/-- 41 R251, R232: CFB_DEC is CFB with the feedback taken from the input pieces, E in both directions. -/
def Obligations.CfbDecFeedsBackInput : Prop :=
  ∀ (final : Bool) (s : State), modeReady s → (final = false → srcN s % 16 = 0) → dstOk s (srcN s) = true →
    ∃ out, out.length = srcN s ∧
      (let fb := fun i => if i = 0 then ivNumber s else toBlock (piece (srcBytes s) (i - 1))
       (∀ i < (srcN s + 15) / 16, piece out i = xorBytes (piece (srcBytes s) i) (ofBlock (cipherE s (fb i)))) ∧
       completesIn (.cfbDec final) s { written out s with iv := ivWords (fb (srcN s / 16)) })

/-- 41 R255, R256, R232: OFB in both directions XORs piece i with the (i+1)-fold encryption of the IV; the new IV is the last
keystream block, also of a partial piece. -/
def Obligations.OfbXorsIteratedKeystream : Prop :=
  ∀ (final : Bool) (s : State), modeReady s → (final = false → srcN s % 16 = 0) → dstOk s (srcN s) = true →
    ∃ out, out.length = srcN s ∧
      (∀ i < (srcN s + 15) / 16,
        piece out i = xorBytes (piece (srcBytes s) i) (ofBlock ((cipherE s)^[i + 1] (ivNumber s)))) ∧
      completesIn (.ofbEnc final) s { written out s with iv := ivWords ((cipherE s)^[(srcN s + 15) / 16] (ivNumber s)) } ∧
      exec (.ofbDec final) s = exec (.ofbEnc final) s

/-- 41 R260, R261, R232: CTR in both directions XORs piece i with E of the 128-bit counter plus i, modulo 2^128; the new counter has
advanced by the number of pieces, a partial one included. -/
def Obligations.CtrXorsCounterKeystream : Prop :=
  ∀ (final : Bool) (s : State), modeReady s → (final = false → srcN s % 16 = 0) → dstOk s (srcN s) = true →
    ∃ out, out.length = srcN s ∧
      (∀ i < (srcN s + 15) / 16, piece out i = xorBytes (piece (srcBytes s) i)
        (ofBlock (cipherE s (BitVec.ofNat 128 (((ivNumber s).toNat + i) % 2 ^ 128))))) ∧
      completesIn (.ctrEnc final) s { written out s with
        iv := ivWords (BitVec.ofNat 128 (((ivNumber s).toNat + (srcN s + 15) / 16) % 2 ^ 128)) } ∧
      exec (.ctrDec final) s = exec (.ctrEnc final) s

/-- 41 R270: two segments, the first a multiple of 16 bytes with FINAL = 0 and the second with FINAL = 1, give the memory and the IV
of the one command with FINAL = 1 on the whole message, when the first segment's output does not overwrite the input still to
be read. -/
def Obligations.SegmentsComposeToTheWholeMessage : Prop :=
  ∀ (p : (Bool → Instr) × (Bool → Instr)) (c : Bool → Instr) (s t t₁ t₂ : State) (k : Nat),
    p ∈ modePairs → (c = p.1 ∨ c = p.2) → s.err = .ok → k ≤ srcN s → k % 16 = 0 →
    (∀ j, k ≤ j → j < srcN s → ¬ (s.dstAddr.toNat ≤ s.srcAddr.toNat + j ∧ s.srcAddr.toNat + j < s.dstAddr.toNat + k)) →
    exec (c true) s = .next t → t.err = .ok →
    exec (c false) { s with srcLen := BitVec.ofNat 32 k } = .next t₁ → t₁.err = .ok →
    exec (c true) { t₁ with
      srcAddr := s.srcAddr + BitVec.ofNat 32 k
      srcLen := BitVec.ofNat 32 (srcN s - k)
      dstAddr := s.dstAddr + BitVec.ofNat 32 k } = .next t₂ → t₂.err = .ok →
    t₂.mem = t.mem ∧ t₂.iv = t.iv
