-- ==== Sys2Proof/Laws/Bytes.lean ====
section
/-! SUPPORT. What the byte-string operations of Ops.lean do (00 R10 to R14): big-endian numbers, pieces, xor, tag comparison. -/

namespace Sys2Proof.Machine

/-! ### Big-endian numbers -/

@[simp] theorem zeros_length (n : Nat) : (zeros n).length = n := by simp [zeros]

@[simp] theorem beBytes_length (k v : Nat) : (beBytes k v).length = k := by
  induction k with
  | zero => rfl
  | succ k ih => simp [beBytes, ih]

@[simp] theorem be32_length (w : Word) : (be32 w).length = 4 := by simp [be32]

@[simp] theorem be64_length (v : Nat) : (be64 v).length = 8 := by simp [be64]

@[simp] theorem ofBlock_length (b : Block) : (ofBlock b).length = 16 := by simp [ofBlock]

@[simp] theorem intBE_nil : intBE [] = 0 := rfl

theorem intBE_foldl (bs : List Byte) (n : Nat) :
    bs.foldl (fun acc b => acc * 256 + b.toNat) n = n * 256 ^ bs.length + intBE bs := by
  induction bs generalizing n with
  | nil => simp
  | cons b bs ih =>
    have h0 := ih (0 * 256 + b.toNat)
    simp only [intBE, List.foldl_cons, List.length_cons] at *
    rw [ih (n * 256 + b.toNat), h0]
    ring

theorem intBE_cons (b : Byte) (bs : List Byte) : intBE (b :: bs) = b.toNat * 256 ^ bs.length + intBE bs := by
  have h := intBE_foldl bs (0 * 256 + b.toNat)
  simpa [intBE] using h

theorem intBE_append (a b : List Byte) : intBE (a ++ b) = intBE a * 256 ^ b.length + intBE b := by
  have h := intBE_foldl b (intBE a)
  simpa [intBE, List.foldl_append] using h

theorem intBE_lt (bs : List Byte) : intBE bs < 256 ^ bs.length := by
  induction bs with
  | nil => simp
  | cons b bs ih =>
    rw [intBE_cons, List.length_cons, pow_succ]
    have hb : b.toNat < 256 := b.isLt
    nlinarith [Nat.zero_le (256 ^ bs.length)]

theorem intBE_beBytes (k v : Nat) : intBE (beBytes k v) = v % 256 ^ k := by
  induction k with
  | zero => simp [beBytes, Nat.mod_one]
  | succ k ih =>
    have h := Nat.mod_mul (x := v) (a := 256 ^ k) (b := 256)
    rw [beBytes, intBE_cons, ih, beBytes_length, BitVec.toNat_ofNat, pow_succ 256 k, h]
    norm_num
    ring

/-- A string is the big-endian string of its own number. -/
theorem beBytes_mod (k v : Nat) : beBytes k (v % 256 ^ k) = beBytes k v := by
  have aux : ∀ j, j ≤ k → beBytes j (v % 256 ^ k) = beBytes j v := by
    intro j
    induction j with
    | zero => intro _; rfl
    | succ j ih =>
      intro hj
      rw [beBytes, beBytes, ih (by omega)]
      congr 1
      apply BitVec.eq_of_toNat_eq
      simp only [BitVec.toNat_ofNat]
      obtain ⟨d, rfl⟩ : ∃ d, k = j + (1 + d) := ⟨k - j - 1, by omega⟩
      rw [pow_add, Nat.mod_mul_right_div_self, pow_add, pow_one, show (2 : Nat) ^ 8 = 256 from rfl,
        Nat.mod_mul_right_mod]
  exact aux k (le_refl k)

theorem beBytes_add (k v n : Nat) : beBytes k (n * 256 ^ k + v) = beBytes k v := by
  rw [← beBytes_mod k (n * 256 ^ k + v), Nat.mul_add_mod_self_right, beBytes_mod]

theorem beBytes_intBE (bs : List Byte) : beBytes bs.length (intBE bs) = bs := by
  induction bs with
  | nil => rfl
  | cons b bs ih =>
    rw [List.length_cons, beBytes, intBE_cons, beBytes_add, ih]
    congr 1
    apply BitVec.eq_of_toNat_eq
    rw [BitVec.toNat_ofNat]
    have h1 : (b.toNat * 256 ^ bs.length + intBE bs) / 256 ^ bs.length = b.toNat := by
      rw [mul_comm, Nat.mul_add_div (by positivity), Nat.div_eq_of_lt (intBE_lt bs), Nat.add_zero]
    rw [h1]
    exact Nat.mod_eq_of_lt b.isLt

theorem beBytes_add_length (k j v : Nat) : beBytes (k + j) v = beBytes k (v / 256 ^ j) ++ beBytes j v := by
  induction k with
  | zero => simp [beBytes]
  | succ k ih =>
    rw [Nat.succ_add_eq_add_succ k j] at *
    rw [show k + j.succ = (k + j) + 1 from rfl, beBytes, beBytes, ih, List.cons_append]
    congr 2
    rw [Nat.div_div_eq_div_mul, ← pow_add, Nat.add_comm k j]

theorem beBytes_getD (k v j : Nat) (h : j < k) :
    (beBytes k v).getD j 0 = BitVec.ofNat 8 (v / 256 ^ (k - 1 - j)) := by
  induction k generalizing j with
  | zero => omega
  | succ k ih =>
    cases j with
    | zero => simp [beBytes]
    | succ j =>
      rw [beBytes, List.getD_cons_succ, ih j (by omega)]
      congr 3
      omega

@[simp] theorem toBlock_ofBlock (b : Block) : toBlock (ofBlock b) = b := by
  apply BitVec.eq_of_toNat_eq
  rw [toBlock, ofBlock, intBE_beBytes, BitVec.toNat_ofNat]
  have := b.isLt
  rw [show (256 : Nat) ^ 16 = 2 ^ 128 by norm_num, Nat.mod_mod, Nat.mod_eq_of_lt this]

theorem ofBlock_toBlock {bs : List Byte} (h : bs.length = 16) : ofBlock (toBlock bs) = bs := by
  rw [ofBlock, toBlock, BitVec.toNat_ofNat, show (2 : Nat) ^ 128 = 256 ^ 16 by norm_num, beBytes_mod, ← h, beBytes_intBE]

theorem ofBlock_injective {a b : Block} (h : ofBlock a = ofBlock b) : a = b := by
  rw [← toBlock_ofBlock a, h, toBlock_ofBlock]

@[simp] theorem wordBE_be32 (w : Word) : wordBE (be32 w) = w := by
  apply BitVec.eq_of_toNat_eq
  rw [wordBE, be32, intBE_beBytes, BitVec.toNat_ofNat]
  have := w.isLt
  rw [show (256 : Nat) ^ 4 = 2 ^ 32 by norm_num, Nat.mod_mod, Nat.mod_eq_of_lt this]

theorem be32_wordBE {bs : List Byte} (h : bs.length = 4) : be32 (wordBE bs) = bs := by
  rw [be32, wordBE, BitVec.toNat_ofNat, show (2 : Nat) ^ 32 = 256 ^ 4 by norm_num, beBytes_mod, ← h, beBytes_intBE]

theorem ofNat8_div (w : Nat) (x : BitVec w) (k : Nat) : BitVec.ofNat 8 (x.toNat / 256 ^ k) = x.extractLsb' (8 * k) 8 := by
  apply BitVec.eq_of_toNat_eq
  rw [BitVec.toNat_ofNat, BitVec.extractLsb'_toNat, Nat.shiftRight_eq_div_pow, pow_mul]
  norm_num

### Exercise directions
Please transcribe only the lines in the records above running from the line that has "-- ==== Sys2Proof/Laws/Bytes.lean" through the line that has "by simp [be64]", both included, exactly as they appear.

### Reply to the task
-- ==== Sys2Proof/Laws/Bytes.lean ====
section
/-! SUPPORT. What the byte-string operations of Ops.lean do (00 R10 to R14): big-endian numbers, pieces, xor, tag comparison. -/

namespace Sys2Proof.Machine

/-! ### Big-endian numbers -/

@[simp] theorem zeros_length (n : Nat) : (zeros n).length = n := by simp [zeros]

@[simp] theorem beBytes_length (k v : Nat) : (beBytes k v).length = k := by
  induction k with
  | zero => rfl
  | succ k ih => simp [beBytes, ih]

@[simp] theorem be32_length (w : Word) : (be32 w).length = 4 := by simp [be32]

@[simp] theorem be64_length (v : Nat) : (be64 v).length = 8 := by simp [be64]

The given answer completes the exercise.